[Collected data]
..............................

/-- R96, R155: a started command completes within one step more than the inputs left, if none of them is
reset. That an ended schedule leaves the turn to the engine is the model's form of the fairness of R96
(log 7). -/
def Obligations.AStartedCommandCompletes : Prop :=
  ∀ s : State, s.busy = true → s.lastop.toNat < 6 → Input.reset ∉ s.inputs →
    ∃ k t, k ≤ s.inputs.length + 1 ∧ Host.Core.run Sys2Proof.core k s = .next t ∧
      t.busy = false ∧ t.done = true

/-- R41, R68: no sequence of host accesses tells two keys apart: every component but the key, the bus
response among them, comes out the same. For a read of an unwritten MBUF byte, whose value R169 leaves open,
this is the model's choice: its free value depends on the draw and the index alone (logs 1, 4). -/
def Obligations.NoHostAccessRevealsTheKey : Prop :=
  ∀ (s : State) (k : Block) (accs : List HostAccess), ∃ k' : Block,
    State.afterAccesses { s with key := k } accs = { s.afterAccesses accs with key := k' }

/-! ## Host scripts -/

/-- R90: `LDKEY` leaves KEY at its sixteen bytes and changes nothing else of the block. -/
def Obligations.LdKeyLoadsTheKey : Prop :=
  ∀ (s : State) (x : Block), s.busy = false →
    s.afterAccesses (scriptAccesses (ldKey x)) =
      { s with key := x, draws := s.draws + 4, reply := .written }

/-- R90, R176: `LDBUF` of up to 256 bytes leaves the message at those bytes, zeros up to the end of the
last word, and no other byte of MBUF changed. -/
def Obligations.LdBufLoadsTheMessage : Prop :=
  ∀ (s : State) (bytes : List Byte), s.busy = false → bytes.length ≤ 256 →
    ∃ (mb : Memory) (n : BitVec 9) (d : Nat),
      s.afterAccesses (scriptAccesses (ldBuf bytes)) =
        { s with mbuf := mb, len := n, draws := d, reply := .written } ∧
      n.toNat = bytes.length ∧
      (∀ k, k < bytes.length → mb.read k = bytes[k]?) ∧
      (∀ k, bytes.length ≤ k → k < 4 * ((bytes.length + 3) / 4) → mb.read k = some 0x00) ∧
      (∀ k, 4 * ((bytes.length + 3) / 4) ≤ k → mb.read k = s.mbuf.read k)

/-- R89's example: `WR CMD, 0x1` encodes as `W 008 00000001`. -/
def Obligations.ScriptWriteEncodesAsATransaction : Prop :=
  (Stmt.transaction (.wr .cmd 0x1#32)).map Transaction.text = some "W 008 00000001" ∧
  parseLine "WR CMD, 0x1" = some [.wr .cmd 0x1#32]

/-- R89, R88: a `POLL` performs one `R off` a turn of the host, staying where it is while the value read
does not match and going on where it does; so `k` reads that do not match have encoded as `k` transactions.
That reads of an MBUF word with an unwritten byte, which R169 leaves open, all match or all do not is the
model's choice (log 4). -/
def Obligations.PollEncodesAsItsRepeatedReads : Prop :=
  ∀ (h : ScriptRun) (r : Reg) (m v : Word), h.prog[h.pc]? = some (.poll r m v) →
    (h.block.readReg r &&& m ≠ v → ∀ k : Nat, ∃ h', h.run (List.replicate k .host) = some h' ∧
      h'.pc = h.pc ∧ h'.prog = h.prog ∧ h'.sent = h.sent ++ (Stmt.poll r m v).encoding k) ∧
    (h.block.readReg r &&& m = v →
      h.hostTurn.pc = h.pc + 1 ∧ h.hostTurn.sent = h.sent ++ (Stmt.poll r m v).encoding 1)
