/-- M1: B0 alone, a whole block under K1. -/
theorem test_micData_empty_mic : (after .micData (started 4 keyRfc Block.zero [])).mic = 0x8F70D7D6#32 := by
  decide +kernel

/-- M4 with B0LEN 0: a downlink over F12. -/
theorem test_micData_downlink : (after .micData { started 4 keyRfc Block.zero f12 with dir := true }).dout =
    blockOf 0xea462f1ea305f9c4f3b6f6ea7a54d8c9 := by decide +kernel

/-- X1, bytes 0 to 5: the payload changes and the byte at LEN stays unwritten. -/
theorem test_ctrXor_hello : (List.range 6).map (after .ctrXor (started 5 keySeq Block.zero hello)).mbuf.read =
    [some 0xf2, some 0x22, some 0x0a, some 0x22, some 0xde, none] := by decide +kernel

/-- X7: byte 16 takes the first byte of S_2. -/
theorem test_ctrXor_second_block :
    (after .ctrXor (started 5 keySeq Block.zero (List.replicate 17 0x00))).mbuf.read 16 = some 0x0b := by
  decide +kernel

/-! ## The register interface (section 6 of 95_test_vectors.md) -/

/-- G2, G3, G4: reserved bits read zero. -/
theorem test_reserved_bits_read_zero :
    ((State.reset.writeOffset 0x014 0xFFFFFFFF#32).readOffset 0x014,
      (State.reset.writeOffset 0x010 0xFFFFFFFF#32).readOffset 0x010,
      (State.reset.writeOffset 0x004 0xFFFFFFFF#32).readOffset 0x004) =
      (0x0000FF01#32, 0x000001FF#32, 0x00000001#32) := by decide

/-- G5: KEY0 reads zero and holds the bytes. -/
theorem test_key_reads_zero :
    ((State.reset.writeOffset 0x030 0x12345678#32).readOffset 0x030,
      (State.reset.writeOffset 0x030 0x12345678#32).key.q0.toList) = (0#32, [0x78, 0x56, 0x34, 0x12]) := by decide

/-- G11: a reserved OP. -/
theorem test_reserved_op_rejected :
    ((State.reset.writeOffset 0x008 0x7#32).readOffset 0x00C,
      (State.reset.writeOffset 0x008 0x7#32).readOffset 0x008) = (0x00000106#32, 0x00000007#32) := by decide

/-- G12: BAD_OP is checked before BAD_LEN. -/
theorem test_bad_op_before_bad_len :
    ((State.reset.writeOffset 0x010 300#32).writeOffset 0x008 0x9#32).readOffset 0x00C = 0x00000106#32 := by decide

/-- G13 and G14: LEN 257 is too long, LEN 256 is not. -/
theorem test_len_boundary :
    (((State.reset.writeOffset 0x010 257#32).writeOffset 0x008 0x4#32).readOffset 0x00C,
      ((State.reset.writeOffset 0x010 256#32).writeOffset 0x008 0x5#32).readOffset 0x00C) =
      (0x00000206#32, 0x00000001#32) := by decide

/-- G15: a CMD write while BUSY is refused, and LASTOP stays. -/
theorem test_cmd_write_while_busy :
    (((State.reset.writeOffset 0x008 0x1#32).writeOffset 0x008 0x2#32).readOffset 0x00C,
      ((State.reset.writeOffset 0x008 0x1#32).writeOffset 0x008 0x2#32).readOffset 0x008) =
      (0x00000305#32, 0x00000001#32) := by decide

/-- G19 and G20: clearing ERR clears ERRCODE; acceptance clears all three. -/
theorem test_error_clears :
    (((State.reset.writeOffset 0x008 0x7#32).writeOffset 0x00C 0x4#32).readOffset 0x00C,
      ((State.reset.writeOffset 0x008 0x7#32).writeOffset 0x008 0x0#32).readOffset 0x00C) =
      (0x00000002#32, 0x00000001#32) := by decide

/-! ## One step -/

/-- The state after one step. -/
def stepped (s : State) : State :=
  match step s with
  | .next t => t
  | .fault _ => s
  | .refused _ => s

/-- The command word of the AES_ENC row as the first step after reset: A3. -/
theorem test_first_step_runs_the_placed_command :
    (stepped (State.reset.withFetchWord 32 0x00000001)).dout = blockOf 0x66e94bd4ef8a2c3b884cfa59ca342b2e := by
  decide +kernel

/-- From reset with no input nothing happens (R102). -/
theorem test_idle_engine_has_no_step : (stepped State.reset).readReg .status = 0#32 := by decide

/-- Reset while BUSY abandons the command (R168). -/
theorem test_reset_while_busy :
    (stepped { started 1 keySeq keySeq [] with inputs := [.reset] }).readReg .status = 0#32 := by decide

/-! ## Scripts (section 8 of 95_test_vectors.md) -/

/-- The first transactions of P1's encoding. -/
theorem test_script_encoding :
    (parseScript ["LDKEY 000102030405060708090a0b0c0d0e0f", "RUN aes_enc ; a comment"]).map
        (fun p => p.filterMap fun st => st.transaction.map Transaction.text) =
      some ["W 030 03020100", "W 034 07060504", "W 038 0b0a0908", "W 03c 0f0e0d0c", "W 008 00000001", "R 00c"] := by
  decide +kernel
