-- ==== Sys2Proof/Machine/Ops.lean ====
section
/-! DEFINITION. The named operations over the store, the link and the job: every meaning reads and writes the state through
them. -/

namespace Sys2Proof.Machine

/-! ### Counters -/

/-- A counter that saturates at its largest value (00_scope.md section 6). -/
def saturate (limit n : Nat) : Nat := min n limit

/-- The largest value of a job counter (R4). -/
abbrev jobCounterMax : Nat := 4294967295

/-- The largest value of a link counter (R170). -/
abbrev linkCounterMax : Nat := 65535

/-- The largest value of the secondary fault count and of the dropped notice count (R6, R178). -/
abbrev byteCounterMax : Nat := 255

/-! ### Memory: the bytes of the block store -/

/-- The byte at a store address; an unlisted address reads as 00h, as the start-up clear leaves it (R163). -/
def Memory.read (m : List Host.Cell) (address : Nat) : Byte :=
  match m.find? (fun c => c.1 == address) with
  | some c => c.2
  | none => 0

/-- The cells that a run of bytes lists from an address: those that are not 00h. -/
def Memory.cells (address : Nat) : Bytes → List Host.Cell
  | [] => []
  | b :: rest => if b = 0 then Memory.cells (address + 1) rest else (address, b) :: Memory.cells (address + 1) rest

/-- A run of bytes written from an address. -/
def Memory.write (m : List Host.Cell) (address : Nat) (bytes : Bytes) : List Host.Cell :=
  m.filter (fun c => c.1 < address) ++ Memory.cells address bytes
    ++ m.filter (fun c => address + bytes.length ≤ c.1)

/-- Bytes of the whole store (R153). -/
abbrev storeBytes : Nat := Config.storeBlocks * Config.blockBytes

/-- The canonical form: addresses strictly rising inside the store, and no cell that holds 00h. -/
abbrev Memory.wf (m : List Host.Cell) : Prop :=
  m.Pairwise (fun a b => a.1 < b.1) ∧ ∀ c ∈ m, c.2 ≠ 0 ∧ c.1 < storeBytes

/-! ### The block store (R153, R154, R163) -/

/-- Exactly 512 bytes: cut, or filled up with 00h. -/
def blockOf (bytes : Bytes) : Bytes := (bytes ++ List.replicate Config.blockBytes 0).take Config.blockBytes

/-- A block of 512 copies of one byte. -/
def uniformBlock (b : Byte) : Bytes := List.replicate Config.blockBytes b

/-- The absolute index of a region's block (R99, R153). -/
def storeIndex (regionFirst relative : Nat) : BlockIndex := Fin.ofNat Config.storeBlocks (regionFirst + relative)

/-- Whether the start-up clear has not yet written a block since power-on, so that its content is undefined (section 9.5). -/
def Store.unwritten (st : Store) (index : Nat) : Bool :=
  match st.clear with
  | some c => decide (c.cleared ≤ index)
  | none => false

/-- The byte a store address holds. -/
def Store.byteAt (st : Store) (address : Nat) : Byte :=
  match st.clear with
  | some c => if c.cleared ≤ address / Config.blockBytes then Config.powerOnByte c.epoch address
      else Memory.read st.memory address
  | none => Memory.read st.memory address

/-- The 512 bytes a block holds. -/
def Store.content (st : Store) (index : Nat) : Bytes :=
  (List.range Config.blockBytes).map (fun i => st.byteAt (index * Config.blockBytes + i))

/-- Whether a block is sound: its check word matches its content (R154). At power-on check words match nothing (section 9.5),
but for the block whose clear a pin reset cut (R164). -/
def Store.sound (st : Store) (index : Nat) : Bool :=
  !(st.damaged.any (fun d => d.index == index)) &&
    match st.clear with
    | some c => decide (index < c.cleared) || (index == c.cleared && c.consistent)
    | none => true

/-- The check word held with a block (R154): of a damaged block the one kept beside the damage; of a block that the start-up clear
has not written, a free value, since the spec says only that it matches nothing (section 9.5; log entry 5); else the one computed from
content and index. -/
def Store.checkWordAt (st : Store) (index : Nat) : Word16 :=
  match st.damaged.find? (fun d => d.index == index), st.clear with
  | some d, _ => d.checkWord
  | none, some c =>
    if st.sound index then Config.checkWord (st.content index) index else Config.powerOnCheckWord c.epoch index
  | none, none => Config.checkWord (st.content index) index

/-- What a read completes with: the block's bytes, or none for a check failure (R154). -/
def Store.readBlock (st : Store) (index : BlockIndex) : Option Bytes :=
  if st.sound index.val then some (st.content index.val) else none

/-- The completion of a write: new content and a fresh check word, so the block is sound (R154, R155). -/
def Store.writeBlock (st : Store) (index : BlockIndex) (content : Bytes) : Store :=
  { st with
    memory := Memory.write st.memory (index.val * Config.blockBytes) (blockOf content)
    damaged := st.damaged.filter (fun d => d.index != index.val) }

/-- A damage record put in its place by index. -/
def insertDamage (d : Damage) : List Damage → List Damage
  | [] => [d]
  | e :: rest => if d.index < e.index then d :: e :: rest else if e.index = d.index then d :: rest else e :: insertDamage d rest

/-- A block's cells lose or alter their content without a write: the block is damaged, and keeps the check word it had
(R154). -/
def Store.damageBlock (st : Store) (index : BlockIndex) (content : Bytes) : Store :=
  { st with
    memory := Memory.write st.memory (index.val * Config.blockBytes) (blockOf content)
    damaged := insertDamage ⟨index.val, st.checkWordAt index.val⟩ st.damaged }

/-- Whether a requester holds the transaction in flight (R155). -/
def Store.outstanding (st : Store) (who : Requester) : Bool :=
  match st.inFlight with
  | some t => t.requester == who
  | none => false

/-! ### The link: notices, replies and the transmitter -/

/-- A notice is posted: queued at the tail with the next sequence number, or dropped and counted (R175, R178). -/
def Link.post (n : Notice) (l : Link) : Link :=
  if l.notices.length < Config.noticePlaces then
    { l with notices := l.notices ++ [⟨n, l.nextNotice, false⟩], nextNotice := l.nextNotice + 1 }
  else { l with dropped := saturate byteCounterMax (l.dropped + 1) }

/-- Notices posted in one event, in order. -/
def Link.postAll (ns : List Notice) (l : Link) : Link := ns.foldl (fun l n => l.post n) l

/-- A reply joins the reply waiting set (R173). -/
def Link.reply (tag : Byte) (status : ReplyStatus) (body : ReplyBody) (l : Link) : Link :=
  { l with replies := l.replies ++ [⟨tag, status, body⟩] }

/-- The first unsent notice marked sent (R174). -/
def markFirstUnsent : List HeldNotice → List HeldNotice
  | [] => []
  | n :: rest => if n.sent then n :: markFirstUnsent rest else { n with sent := true } :: rest

/-- The transmit arbiter starts the oldest unsent notice. -/
def Link.sendNotice (n : HeldNotice) (l : Link) : Link :=
  { l with sending := some (.notice n.notice n.sequence), notices := markFirstUnsent l.notices }

/-- The transmit arbiter chooses the next frame when the transmitter is idle (R174): a waiting notice when the reply run is 4,
else the oldest reply, else the oldest unsent notice. -/
def Link.transmit (l : Link) : Link :=
  match l.sending with
  | some _ => l
  | none =>
    match l.notices.find? (fun n => !n.sent), l.replies with
    | some n, [] => l.sendNotice n
    | some n, r :: _ => if 4 ≤ l.replyRun then l.sendNotice n else { l with sending := some (.reply r) }
    | none, r :: _ => { l with sending := some (.reply r) }
    | none, [] => l

/-- The reasons for which a frame is discarded (R170). -/
inductive DiscardReason where
  | length
  | gap
  | crc
  | kind
  | tag
  | overrun
  deriving DecidableEq, Repr

/-- A discarded frame is counted for its reason (R170). -/
def LinkErrors.count (reason : DiscardReason) (e : LinkErrors) : LinkErrors :=
  match reason with
  | .length => { e with length := saturate linkCounterMax (e.length + 1) }
  | .gap => { e with gap := saturate linkCounterMax (e.gap + 1) }
  | .crc => { e with crc := saturate linkCounterMax (e.crc + 1) }
  | .kind => { e with kind := saturate linkCounterMax (e.kind + 1) }
  | .tag => { e with tag := saturate linkCounterMax (e.tag + 1) }
  | .overrun => { e with overrun := saturate linkCounterMax (e.overrun + 1) }

/-- A frame is discarded: counted, and the receiver hunts again (R167, R170). -/
def Link.discard (reason : DiscardReason) (l : Link) : Link :=
  { l with receiver := .hunting, errors := l.errors.count reason }

/-! ### The whole state -/

/-- The link changed, all else kept. -/
def State.mapLink (f : Link → Link) (s : State) : State := { s with link := f s.link }

/-- The transmit arbiter's choice at the end of an event (R174). -/
def State.transmit (s : State) : State := s.mapLink Link.transmit

/-- A reply is produced. -/
def State.reply (tag : Byte) (status : ReplyStatus) (body : ReplyBody) (s : State) : State :=
  s.mapLink (Link.reply tag status body)

/-- A notice is posted. -/
def State.post (n : Notice) (s : State) : State := s.mapLink (Link.post n)

/-- A free value is drawn: the counter moves on. -/
def State.drawn (s : State) : State := { s with freeIndex := s.freeIndex + 1 }

/-! ### The job's part of an event -/

/-- The job in an event, with the notices that the event has posted so far, oldest first. -/
structure Work where
  job : Job
  notices : List Notice
  deriving DecidableEq, Repr

/-- The job changed. -/
def Work.map (f : Job → Job) (w : Work) : Work := { w with job := f w.job }

/-- A notice is posted. -/
def Work.post (n : Notice) (w : Work) : Work := { w with notices := w.notices ++ [n] }

/-- The job after an event, and its notices posted in order. -/
def State.finishWork (s : State) (w : Work) : State :=
  { s with job := some w.job, link := s.link.postAll w.notices }

/-- The eleven job counters (R4). -/
inductive JobCounter where
  | parcelsTaken
  | duplicates
  | lateParcels
  | staleParcels
  | numbersLost
  | sectionsCompleted
  | sectionsAbandoned
  | blocksWritten
  | blocksFilled
  | digestMismatches
  | stalls
  deriving DecidableEq, Repr

/-- All job counters 0 (R2). -/
def JobCounters.zero : JobCounters := ⟨0, 0, 0, 0, 0, 0, 0, 0, 0, 0, 0⟩

/-- A job counter grows by an increment and saturates (R4). -/
def JobCounters.add (c : JobCounter) (k : Nat) (j : JobCounters) : JobCounters :=
  match c with
  | .parcelsTaken => { j with parcelsTaken := saturate jobCounterMax (j.parcelsTaken + k) }
  | .duplicates => { j with duplicates := saturate jobCounterMax (j.duplicates + k) }
  | .lateParcels => { j with lateParcels := saturate jobCounterMax (j.lateParcels + k) }
  | .staleParcels => { j with staleParcels := saturate jobCounterMax (j.staleParcels + k) }
  | .numbersLost => { j with numbersLost := saturate jobCounterMax (j.numbersLost + k) }
  | .sectionsCompleted => { j with sectionsCompleted := saturate jobCounterMax (j.sectionsCompleted + k) }
  | .sectionsAbandoned => { j with sectionsAbandoned := saturate jobCounterMax (j.sectionsAbandoned + k) }
  | .blocksWritten => { j with blocksWritten := saturate jobCounterMax (j.blocksWritten + k) }
  | .blocksFilled => { j with blocksFilled := saturate jobCounterMax (j.blocksFilled + k) }
  | .digestMismatches => { j with digestMismatches := saturate jobCounterMax (j.digestMismatches + k) }
  | .stalls => { j with stalls := saturate jobCounterMax (j.stalls + k) }

/-- JC takes the report of a counted event; in ABORTING it discards it (R4, R18). -/
def Job.count (c : JobCounter) (k : Nat) (j : Job) : Job :=
  if j.phase = .aborting then j else { j with counters := j.counters.add c k }

/-! ### The literal ring (R83) -/

/-- The empty ring. -/
def Ring.empty : Ring := ⟨0, []⟩

/-- The ring place that the next byte written takes. -/
def Ring.tailPlace (r : Ring) : Nat := (r.head + r.bytes.length) % Config.ringBytes

/-- A byte written at the tail. -/
def Ring.push (b : Byte) (r : Ring) : Ring := { r with bytes := r.bytes ++ [b] }

/-- The bytes at a ring place. -/
def Ring.slice (r : Ring) (place length : Nat) : Bytes :=
  (r.bytes.drop ((place + Config.ringBytes - r.head) % Config.ringBytes)).take length

/-- The oldest bytes freed. -/
def Ring.freeOldest (n : Nat) (r : Ring) : Ring :=
  ⟨(r.head + n) % Config.ringBytes, r.bytes.drop n⟩

/-- The newest bytes freed: uncommitted bytes of a dropped record. -/
def Ring.freeNewest (n : Nat) (r : Ring) : Ring :=
  { r with bytes := r.bytes.take (r.bytes.length - n) }

/-- The ring bytes a BLOCK item holds (R82). -/
def BlockItem.ringHeld (i : BlockItem) : Nat :=
  match i.directive with
  | .literal _ => Config.blockBytes
  | .copyKeep | .copyNew _ | .self _ | .fill _ => (i.edits.map (fun e => e.length)).sum

end Sys2Proof.Machine
end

..............................

■ **Problem details**
From the records above, copy out the line with "def Store.unwritten (st", the line with "none, some c =>", and every line between them, word for word.

■ **Answer section**
def Store.unwritten (st : Store) (index : Nat) : Bool :=
  match st.clear with
  | some c => decide (c.cleared ≤ index)
  | none => false

/-- The byte a store address holds. -/
def Store.byteAt (st : Store) (address : Nat) : Byte :=
  match st.clear with
  | some c => if c.cleared ≤ address / Config.blockBytes then Config.powerOnByte c.epoch address
      else Memory.read st.memory address
  | none => Memory.read st.memory address

/-- The 512 bytes a block holds. -/
def Store.content (st : Store) (index : Nat) : Bytes :=
  (List.range Config.blockBytes).map (fun i => st.byteAt (index * Config.blockBytes + i))

/-- Whether a block is sound: its check word matches its content (R154). At power-on check words match nothing (section 9.5),
but for the block whose clear a pin reset cut (R164). -/
def Store.sound (st : Store) (index : Nat) : Bool :=
  !(st.damaged.any (fun d => d.index == index)) &&
    match st.clear with
    | some c => decide (index < c.cleared) || (index == c.cleared && c.consistent)
    | none => true

/-- The check word held with a block (R154): of a damaged block the one kept beside the damage; of a block that the start-up clear
has not written, a free value, since the spec says only that it matches nothing (section 9.5; log entry 5); else the one computed from
content and index. -/
def Store.checkWordAt (st : Store) (index : Nat) : Word16 :=
  match st.damaged.find? (fun d => d.index == index), st.clear with
  | some d, _ => d.checkWord
  | none, some c =>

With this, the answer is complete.